There are two types of grandfathered tag, actually. There are those tags 
which are "well-formed" but for which some of the subtags are not 
registered (let us call these "regular" tags). And there are those tags 
which do not follow the grammar of RFC 3066bis (let us call these 
"irregular" tags).

A well-formed processor needs only a list of the irregular tags, but it 
MUST have such a list or it will malfunction.

A validating processing, by definition, needs the complete list.

Note that the list of irregular tags is permanent and immutable.

It should be noted that Stephane's example of "fr-Lat" passing is not an 
error. A three-letter subtag in the second position is an extlang. The 
tag is not currently valid, but it is well-formed. A validating 
processor, of course, will catch this.

> The grammar rules are meant to cover the possibilities, not to serve as
> a test for recognizing grandfathered tags.

Yes. And the fact is that we can only list the irregular tags in RFC, 
since the regular grandfathered tags can become redundant.
> 
> At the present time there are exactly 34 grandfathered tags, of which
> 8 are deprecated with replacements (but must still be recognized).
> Two more will probably be changed to redundant status before the adoption
> of 3066ter.

Which ones did you have in mind here, John? I don't think I see any that 
will become redundant at present (unless you have designs on en-scouse 
or en-boont). Deprecated, certainly, but not redundant, I think.

> The only tags that will remain both grandfathered and
> not deprecated are cel-gaulish (unless ISO 639-3 is extended to include
> it), en-GB-oed, i-default, i-enochian (unless ISO 639-3 is extended to
> include it), and the rather useless zh-min.  However, there will be no
> harm in continuing to bake the full list of 34 into validators.
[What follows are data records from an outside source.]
-- ==== Sys2Proof/Machine/Flags.lean ====
section
/-!
DEFINITION. The one flag of the core, OVERFLOW, with the count it goes with (41_sprite_eval.md R134) and
EVAL's result word (30_encoding.md R79). No command sets a carry, zero or sign flag (10_state.md R31).
-/
namespace Sys2Proof.Machine

/-- SPRITE_COUNT after a scan that found `n` entries in range (R134). -/
def spriteCountOf (n : Nat) : Byte := if 8 < n then 8#8 else BitVec.ofNat 8 n

/-- OVERFLOW after a scan that found `n` entries in range (R134). -/
def overflowOf (n : Nat) : Bool := decide (8 < n)

/-- `zext_32(SPRITE_COUNT') | (zext_32(OVERFLOW') << 8)` (R79). -/
def evalWord (count : Byte) (overflow : Bool) : U32 :=
  count.setWidth 32 ||| ((BitVec.ofBool overflow).setWidth 32 <<< 8)

end Sys2Proof.Machine
end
Indeed, it remains important to have the full list of grandfathered tags 
in validating processors. Well-formed processors will continue to need 
the full list of irregular tags.

Note that "cel-gaulish" is a regular tag: it still has potential of 
becoming redundant. Although "zh-min" is regular, the code "min" in ISO 
639-3 (at present) represents a wholly different language (Minangkabau) 
that will be a primary language subtag (and thus can't be an extlang).

> 
> This suggests that in 3066ter we should specify the ABNF definition of
> "grandfathered" explicitly as a choice of tags.

If we can dispose, somehow, of all the regular tags, then I would 
support such a scheme. If there are unresolved regular tags (whose 
stripes could change to redundant), I think it would be more of a problem.

Addison

-- 
Addison Phillips
Globalization Architect -- Yahoo! Inc.

Internationalization is an architecture.
It is not a feature.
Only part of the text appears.